This blog is a continuation of a dialogue that is based on Michaela Raab and Wolfgang Stuppert's EVAW blog. I would have preferred to post my response below via their blog's Comment facility, but it cant cope with long responses or hypertext links. They in turn have had difficulty posting comments on my YouTube site where this EES presentation (Triangulating the results of Qualitative Comparative Analyses (EES Dublin 2014) can be seen. It was this presentation that prompted their response here on their blog.
Hi Michaela and Wolfgang
Thanks for going to the trouble of responding in detail to
my EES presentation.
Before responding in detail I should point out to readers
that the EES presentation
was on the subject of triangulation, and how to compare QCA and Decision Tree
models, when applied to the same data set. In my own view I think it is
unlikely that either of these methods will produce the “best” results in all
circumstances. The interesting challenge is to develop ways of thinking about
how to compare and choose between specific models generated by these, and what may be other
comparable methods of analysis. The penultimate slide (#17) in the presentation highlights
the options I think we can try out when faced with different kinds of
differences between models.
The rest of this post responds to particular points that have been made by Michaela and Wolfgang, and then makes a more general conclusion.

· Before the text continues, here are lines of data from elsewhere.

-- ==== Sys2Proof/Machine/Control.lean ====
section
/-! DEFINITION. Control flow, illegal words, and the management of spans and registers (R86, R147 to R159, R282 to R284). -/
namespace Sys2Proof.Machine
open Sys2Proof

/-! ### Branches -/

/-- The target of a BX word at a program counter (R65). Below address 0 of the launch's code it wraps modulo 2^32, and the fetch
there traps (log 53, DESIGN CHOICE). -/
def bxTarget (pc : Nat) (word : Word) : Nat := ofInt 32 ((pc : Int) + 4 * toSigned 21 word.low21)

/-- The items for which cond4 holds (R65). -/
def Wave.cond (w : Wave) (c : Nat) : Mask := if 8 ≤ c then ~~~(w.pred c) else w.pred c

/-- Whether the items of a mask stand at one program counter. -/
def Wave.together (w : Wave) (m : Mask) : Bool := (maskLanes m).all (fun l => w.pcOf l == w.lowPc m)

/-- Finish a transfer whose program counters are set: inside a transaction one that separates the wave's items aborts
it with cause DIVERGE (R186). -/
def Env.jumped (e : Env) (w : Wave) (traps : List ItemTrap) : Effect :=
  if w.tx.isSome && traps.isEmpty && !w.together e.w.exec then .done e.s (w.abortTx 7) [] true else .done e.s w traps true

/-- BRA and CALL in a wave (R147). -/
def braWave (link : Bool) (e : Env) : Effect :=
  let pc := e.w.groupPc
  let taken := e.act &&& e.w.cond e.word.fn
  let w1 := (e.w.setPc (e.w.exec &&& ~~~taken) ((pc + 4) % 2 ^ 32)).setPc taken (bxTarget pc e.word)
  let ret : Form := .u (BitVec.ofNat 32 (pc + 4))
  let w2 := if link && taken != 0 then w1.withView (w1.view.modReg 115 (fun r => r.put ret taken w1.live e.ix e.s.time)) else w1
  e.jumped w2 []

/-- The ids of a sub-span for which cond4 holds (R65, R273). -/
def Sub.cond (b : Sub) (c : Nat) : Runs := if 8 ≤ c then b.ids.diff (b.pred c) else b.pred c

/-- BRA and CALL in a span: the sub-span splits into the runs of equal outcome (R282). -/
def braSpan (link : Bool) (e : SpanEnv) : SpanRes :=
  let one (p : Bool × Runs) : Sub :=
    let b := e.sub.part p.2
    if p.1 then
      { b with pc := bxTarget e.sub.pc e.word,
               x := if link then setFile {} b.x 3 { form := .u (BitVec.ofNat 32 (e.sub.pc + 4)) } else b.x }
    else { b with pc := (e.sub.pc + 4) % 2 ^ 32 }
  .ok e.s e.k ((pieces e.sub.ids (e.sub.cond e.word.fn)).map one)

/-- BRA (R147). -/
def execBra (c : BitVec 4) (o : BitVec 21) (s : State) : Host.Outcome State Fault Refusal :=
  settle (issue (braWave false) (braSpan false) none (wordOf (.bra c o)) s)

/-- CALL (R147). -/
def execCall (c : BitVec 4) (o : BitVec 21) (s : State) : Host.Outcome State Fault Refusal :=
  settle (issue (braWave true) (braSpan true) none (wordOf (.call c o)) s)

/-- BRX and RET in a wave (R148). -/
def brxWave (e : Env) : Effect :=
  let a := e.src (wordInfo e.x e.word) .a 1 32
  let bad := (maskLanes e.act).filter (fun l => a.at e.ix l % 4 != 0)
  let go := e.act &&& ~~~(maskOf (fun l => bad.contains l))
  let w1 := e.w.setPc (e.w.exec &&& ~~~e.act) ((e.w.groupPc + insLen e.x) % 2 ^ 32)
  let w2 := { w1 with pcs := lanes.map (fun l => if go.getLsbD l then a.at e.ix l else w1.pcOf l) }
  e.jumped w2 (bad.map (fun l => ⟨l, 2, 8, 0⟩))

/-- BRX and RET in a span: one target for all items (R282). -/
def brxSpan (e : SpanEnv) : SpanRes :=
  let i := wordInfo e.x e.word
  let a := e.src i .a 1 32
  if readsWave i e.x e.word e.t.isSome || !windowOk i e.x e.word e.view || !a.isUni || a.at e.ix 0 % 4 != 0 then .mat
  else .ok e.s e.k [{ e.sub with pc := a.at e.ix 0 }]

/-- BRX (R148). -/
def execBrx (x : Option Ex) (a : R7) (s : State) : Host.Outcome State Fault Refusal :=
  settle (issue brxWave brxSpan x (wordOf (.brx x a)) s)

/-- RET (R148): BRX as a drain point. -/
def execRet (x : Option Ex) (a : R7) (s : State) : Host.Outcome State Fault Refusal :=
  settle (issue brxWave brxSpan x (wordOf (.ret x a)) s)

/-! ### NOP, JOIN, YIELD, TRAP -/

/-- An instruction without effect in a wave. -/
def nopWave (e : Env) : Effect := e.ok e.w

/-- An instruction without effect in a span. -/
def nopSpan (e : SpanEnv) : SpanRes := .ok e.s e.k [e.step e.sub]

/-- NOP (R149). -/
def execNop (x : Option Ex) (s : State) : Host.Outcome State Fault Refusal :=
  settle (issue nopWave nopSpan x (wordOf (.nop x)) s)

/-- JOIN in a wave (R149, R150): a group that a rotation let pass the lowest is held, and the lowest group issues next. -/
def joinWave (e : Env) : Effect :=
  if e.w.lowPc e.w.candidates < e.w.groupPc then .done e.s { e.w with group := none } [] true else e.ok e.w

/-- The join of two register forms (R283): `none` where the result would be M. -/
def joinReg (p q : Reg) : Option Reg := if p.form == q.form then some p else none

/-- The join of two lists of registers. -/
def joinRegs : List Reg → List Reg → Option (List Reg)
  | p :: ps, q :: qs => match joinReg p q, joinRegs ps qs with
    | some r, some rs => some (r :: rs)
    | _, _ => none
  | _, _ => some []

/-- The join of two sub-spans (R283). -/
def joinSubs (b c : Sub) : Option Sub :=
  let ps := (List.range 8).map (fun p => (b.preds.getD p []).union (c.preds.getD p []))
  match joinRegs b.v c.v, joinRegs b.x c.x with
  | some v, some x => if ps.all (fun r => decide (r.length ≤ 4) || r == b.ids.union c.ids) then some ⟨b.ids.union c.ids, b.pc, v, x, ps⟩ else none
  | _, _ => none

/-- The highest id of some runs, plus one. -/
def Runs.high (r : Runs) : Nat := (r.getLastD (0, 0)).2

/-- Whether two sub-spans are adjacent in id: no item of the span lies between them (R283). -/
def adjacent (all : Runs) (b c : Sub) : Bool :=
  let gap (p q : Sub) : Bool := decide (p.ids.high ≤ q.ids.low) && (all.inter [(p.ids.high, q.ids.low)]).isEmpty
  gap b c || gap c b

/-- Merge a sub-span with every sub-span of a list that is adjacent and at its program counter: the merged sub-span and
the others, or `none` where a merge would give M. -/
def mergeInto (all : Runs) (b : Sub) : Nat → List Sub → Option (Sub × List Sub)
  | 0, others => some (b, others)
  | fuel + 1, others =>
    match others.find? (fun c => c.pc == b.pc && adjacent all b c) with
    | none => some (b, others)
    | some c => match joinSubs b c with
      | none => none
      | some m => mergeInto all m fuel (others.filter (fun d => d.ids != c.ids))

/-- JOIN in a span (R283, R284). The sub-span that issues stands at the lowest program counter (R274), so none is held. -/
def joinSpan (e : SpanEnv) : SpanRes :=
  let subs := match e.t with
    | none => e.l.subs
    | some t => t.subs
  let all : Runs := match e.t with
    | none => [(0, e.l.ext.getD 0 1 * e.l.ext.getD 1 1 * e.l.ext.getD 2 1)]
    | some t => teamIds e.l.ext e.l.kernel.shape t.ref.tm
  match mergeInto all e.sub subs.length (subs.filter (fun c => c.ids != e.sub.ids)) with
  | none => .mat
  | some (m, others) => .all e.s (e.step m :: others)

/-- JOIN (R149, R150, R283, R284). -/
def execJoin (x : Option Ex) (s : State) : Host.Outcome State Fault Refusal :=
  settle (issue joinWave joinSpan x (wordOf (.join x)) s)

/-- The other waves of a wave's partition that YIELD may wait for (R152); those that are not ready are dropped as time passes. -/
def State.partners (s : State) (w : Wave) : List WaveRef :=
  ((s.coreWaves w).filter (fun v => v.part == w.part && v.ref != w.ref && v.live != 0 && v.status == .ready)).map (·.ref)

/-- YIELD in a wave (R152): the partition passes the wave over until each other ready wave has issued once. -/
def yieldWave (e : Env) : Effect :=
  let ps := e.s.partners e.w
  e.ok { e.w with yielded := if ps.isEmpty then none else some ps, yieldAt := e.s.time }

/-- YIELD (R152). -/
def execYield (x : Option Ex) (s : State) : Host.Outcome State Fault Refusal :=
  settle (issue yieldWave nopSpan x (wordOf (.yield x)) s)

/-- A trap of every active item with a cause and a code, after which items resume behind the instruction (R329). -/
def codeTrap (cause : Nat) (e : Env) : Effect :=
  .done e.s e.w ((maskLanes e.act).map (fun l => ⟨l, cause, e.word.b7, 0⟩)) false

/-- TRAP (R153): the program trap with a code. -/
def execTrap (x : Option Ex) (i : R7) (s : State) : Host.Outcome State Fault Refusal :=
  settle (issue (codeTrap 0x0F) waveOnly x (wordOf (.trap x i)) s)

/-! ### Illegal words (R83, R86 to R88) -/

/-- Raise a trap of the word itself for the party that issues (R37, R285, R331). -/
def raiseWord (cause detail : Nat) (x : Option Ex) (s : State) : State :=
  match s.cur with
  | .none => s
  | .wave r => match s.wave? r with
    | none => s
    | some w => if s.updating r then s else trapAll s w x cause detail 9 w.exec []
  | .launch n _ => match s.launch? n with
    | none => s
    | some l => s.deal l
  | .team t _ => match s.team? t, s.launch? t.launch with
    | some tm, some l => s.cut l tm
    | _, _ => s

/-- UNASSIGNED_MAJOR (R86, R88): DETAIL 0x01, or 0x04 for major 0x7E. -/
def execUnassignedMajor (w : Word) (s : State) : Host.Outcome State Fault Refusal :=
  settle (raiseWord 1 (if w.maj == 0x7E then 4 else 1) none s)

/-- RESERVED_FN_VALUE (R67, R88): DETAIL 0x02. -/
def execReservedFnValue (x : Option Ex) (_ : Word) (s : State) : Host.Outcome State Fault Refusal :=
  settle (raiseWord 1 2 x s)

/-- The first check of a word that fails, for the party that issues (R87). -/
def State.wordTrap (s : State) (x : Option Ex) (w : Word) : Nat × Nat :=
  match s.cur with
  | .wave r => ((s.wave? r).bind (fun v => waveCheck v x w)).getD ((checkWord x w).getD (2, 4))
  | _ => (checkWord x w).getD (2, 4)

/-- RESERVED_OPERAND_VALUE (R63, R385): the first check of the word that fails. -/
def execReservedOperandValue (x : Option Ex) (w : Word) (s : State) : Host.Outcome State Fault Refusal :=
  let cd := s.wordTrap x w
  settle (raiseWord cd.1 cd.2 x s)

/-- EX_MISUSE (R83, R88): DETAIL 0x03 at the EX. -/
def execExMisuse (_ _ : Word) (s : State) : Host.Outcome State Fault Refusal := settle (raiseWord 1 3 none s)

/-! ### FORM, MATL, UNIF (R154) -/

/-- The tag code of a register field (R19, R154). -/
def View.tagOf (w : View) (c : Nat) : Nat :=
  if isV c || isX c then (w.reg c).form.tag else if 117 ≤ c && c ≤ 121 then 1 else 0

/-- Whether a register field is uniform (R113). -/
def View.isUni (w : View) (c : Nat) : Bool := w.tagOf c == 0

/-- FORM in a wave. -/
def formWave (e : Env) : Effect :=
  let u := e.w.view
  if isK e.word.d7 && !u.isUni e.word.a7 then badValue 2
  else e.ok (e.put (wordInfo e.x e.word) 1 (.uni (u.tagOf e.word.a7)) e.act)

/-- FORM in a span. -/
def formSpan (e : SpanEnv) : SpanRes :=
  let i := wordInfo e.x e.word
  if readsWave i e.x e.word e.t.isSome || !windowOk i e.x e.word e.view || (isK e.word.d7 && !e.view.isUni e.word.a7) then .mat
  else
    let r := e.put 1 (.uni (e.view.tagOf e.word.a7))
    .ok e.s r.1 [e.step r.2]

/-- FORM (R154). -/
def execForm (x : Option Ex) (d a : R7) (s : State) : Host.Outcome State Fault Refusal :=
  settle (issue formWave formSpan x (wordOf (.form x d a)) s)

/-- MATL in a wave: whatever the mask, no lane's value changes. -/
def matlWave (e : Env) : Effect := e.ok (e.w.withView (e.w.view.modReg e.word.a7 (fun r => r.materialise e.ix)))

/-- MATL (R154). -/
def execMatl (x : Option Ex) (a : R7) (s : State) : Host.Outcome State Fault Refusal :=
  settle (issue matlWave waveOnly x (wordOf (.matl x a)) s)

/-- UNIF in a wave. -/
def unifWave (e : Env) : Effect :=
  let i := wordInfo e.x e.word
  let a := e.src i .a 1 32
  if !a.isUni then badValue 8 else e.ok (e.put i 1 (.uni (a.at e.ix 0)) e.act)

/-- UNIF in a span. -/
def unifSpan (e : SpanEnv) : SpanRes :=
  let i := wordInfo e.x e.word
  let a := e.src i .a 1 32
  if readsWave i e.x e.word e.t.isSome || !windowOk i e.x e.word e.view || !a.isUni then .mat
  else
    let r := e.put 1 (.uni (a.at e.ix 0))
    .ok e.s r.1 [e.step r.2]

/-- UNIF (R154). -/
def execUnif (x : Option Ex) (d a : R7) (s : State) : Host.Outcome State Fault Refusal :=
  settle (issue unifWave unifSpan x (wordOf (.unif x d a)) s)

/-! ### WBASE, WQUOTA, IDX (R155 to R159) -/

/-- WBASE in a wave (R155). -/
def wbaseWave (e : Env) : Effect :=
  let i := immOf e.x e.word.b7
  let wb := (8 * i).toNat
  if i < 0 || (wb != 0 && decide (e.w.quota ≤ wb + 87)) then whole 3 4 else e.ok { e.w with wb := wb }

/-- WBASE (R155). -/
def execWbase (x : Option Ex) (i : R7) (s : State) : Host.Outcome State Fault Refusal :=
  settle (issue wbaseWave waveOnly x (wordOf (.wbase x i)) s)

/-- Bytes of a wave's spill area (R22). -/
def spillBytes (quota budget : Nat) : Nat := (quota - budget) * 128

/-- What the core of a wave holds (R277, R278): the waves of its teams, cut or not. -/
def State.useOf (s : State) (w : Wave) : CoreUse :=
  match s.team? w.ref.team with
  | none => CoreUse.empty
  | some t => s.coreUse t.node t.die (t.core.getD 0)

/-- Free register-file rows of a partition of the core of a wave (R278). -/
def State.freeRows (s : State) (w : Wave) (part : Nat) : Nat := 512 - (s.useOf w).rows.getD part 0

/-- Bytes of the L1/stash part of a core of a split (R277). -/
def stashBytes (split : Nat) : Nat := (24 - split) * 65536

/-- The new quota and row budget of giver and target when g registers change hands (R157). -/
def quotaMove (s : State) (w v : Wave) (g : Nat) : (Nat × Nat) × (Nat × Nat) :=
  let b := min w.rowBudget (w.quota - g)
  let gain := if v.part == w.part then w.rowBudget - b else min g (s.freeRows w v.part) / 8 * 8
  ((w.quota - g, b), (v.quota + g, min (v.rowBudget + gain) (v.quota + g)))

/-- The first check of R156 that fails, for a giver, a target and a count. -/
def quotaCheck (s : State) (w : Wave) (t : Team) (target : Option Wave) (g : Nat) : Option Nat :=
  match target with
  | none => some 1
  | some v =>
    if v.ref == w.ref || v.live == 0 then some 1
    else if w.quota < g + 8 || w.quota < g + w.wb + 88 then some 2
    else if 256 < v.quota + g then some 3
    else if (w.v.drop (w.quota - g)).any (fun r => 2 ≤ r.form.tag) then some 4
    else
      let m := quotaMove s w v g
      let total := (s.useOf w).spill - (spillBytes w.quota w.rowBudget + spillBytes v.quota v.rowBudget) +
        (spillBytes m.1.1 m.1.2 + spillBytes m.2.1 m.2.2)
      let split := ((s.core? t.node t.die (t.core.getD 0)).map (·.split)).getD 0
      if stashBytes split < total then some 5 else none

/-- WQUOTA in a wave (R156, R157). -/
def wquotaWave (e : Env) : Effect :=
  let i := wordInfo e.x e.word
  let a := e.src i .a 1 32
  let b := e.src i .b 1 32
  if !a.isUni then badValue 2
  else if !b.isUni then badValue 3
  else
    let g := b.at e.ix 0
    if g % 8 != 0 || g == 0 || 248 < g then badValue 8
    else
      let target := e.s.wave? ⟨e.w.ref.team, a.at e.ix 0⟩
      match quotaCheck e.s e.w e.t target g, target with
      | some d, _ => whole 0x0C d
      | none, none => whole 0x0C 1
      | none, some v =>
        let m := quotaMove e.s e.w v g
        let v' := { v with quota := m.2.1, rowBudget := m.2.2, v := v.v ++ List.replicate g {} }
        .done (e.s.setWave v') { e.w with quota := m.1.1, rowBudget := m.1.2, v := e.w.v.take m.1.1 } [] false

/-- WQUOTA (R156, R157). -/
def execWquota (x : Option Ex) (a b : R7) (s : State) : Host.Outcome State Fault Refusal :=
  settle (issue wquotaWave waveOnly x (wordOf (.wquota x a b)) s)

/-- The coordinate of a flattened index along an axis (R159). -/
def idxCoord (ext : List Nat) (axis i : Nat) : Nat :=
  let ea := max 1 (ext.getD 0 1)
  let eb := max 1 (ext.getD 1 1)
  match axis with
  | 0 => i % ea
  | 1 => i / ea % eb
  | _ => i / (ea * eb)

/-- IDX in a wave (R159). -/
def idxWave (e : Env) : Effect :=
  let i := wordInfo e.x e.word
  let a := e.src i .a 2 64
  e.ok (e.put i 1 (outOf .none 32 [a] (fun v => idxCoord e.l.ext e.word.b7 (arg v 0) % 2 ^ 32) e.act e.ix) e.act)

/-- IDX (R159). -/
def execIdx (x : Option Ex) (d a i : R7) (s : State) : Host.Outcome State Fault Refusal :=
  settle (issue idxWave waveOnly x (wordOf (.idx x d a i)) s)

end Sys2Proof.Machine
end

The rest of this post responds to particular points that have been made by Michaela and Wolfgang, and then makes a more general conclusion.
Re “1. The
decision tree analysis is not based on the same data set as our
QCA” This is correct. I was in a bit of a quandary because while the
original data set was fuzzy set (i.e. there intermediate values between 0 and
1) the solutions that were found were described in binary form i.e. the
conditions and outcomes either were or were not present. I did produce a
Decision Tree with the fuzzy set data but I had no easy means of comparing the
results with the binary results of the QCA model. That said, Michaela and
Wolfgang are right in expecting that such a model would be more complex and
have more configurations.
Re “2. Decision tree
analysis is compared with a type of QCA solution that is not meant to maximise
parsimony.” I agree that “If the
purpose was to compare the parsimony of QCA results with those of decision
trees, then the 'parsimonious' QCA solution should be used” But the
intermediate solution was the solution that was available to me, and parsimony
was not the only criteria of interest in my presentation. Accuracy (or
consistency in QCA terms) was also of interest. But it was the difference in
parsimony that stood out the most in this particular model comparison.
Re “3. The decision
tree analysis performs less well than stated in the presentation” Here I
think I disagree. The focus of the presentation is on consistency of those
configurations that predict effective evaluations only (indicated in the tree diagram by squares
with 0.0 value rather than 1.0 value ), not the whole model. Among the three configurations that predict effective
evaluations the consistency was 82%. Slide 15 may have confused the discussion because
the figures there refer to coverage rather than consistency (I should have made
this clear).
Re “none of the paths
in our QCA is redundant”. The basis for my claim here was some simple
color coding of each case according to which QCA configuration applied to
them. Looking back at the Excel file it appears to me that cases 14 and 16 were
covered by two configurations and cases 16 and 32 by another two configurations.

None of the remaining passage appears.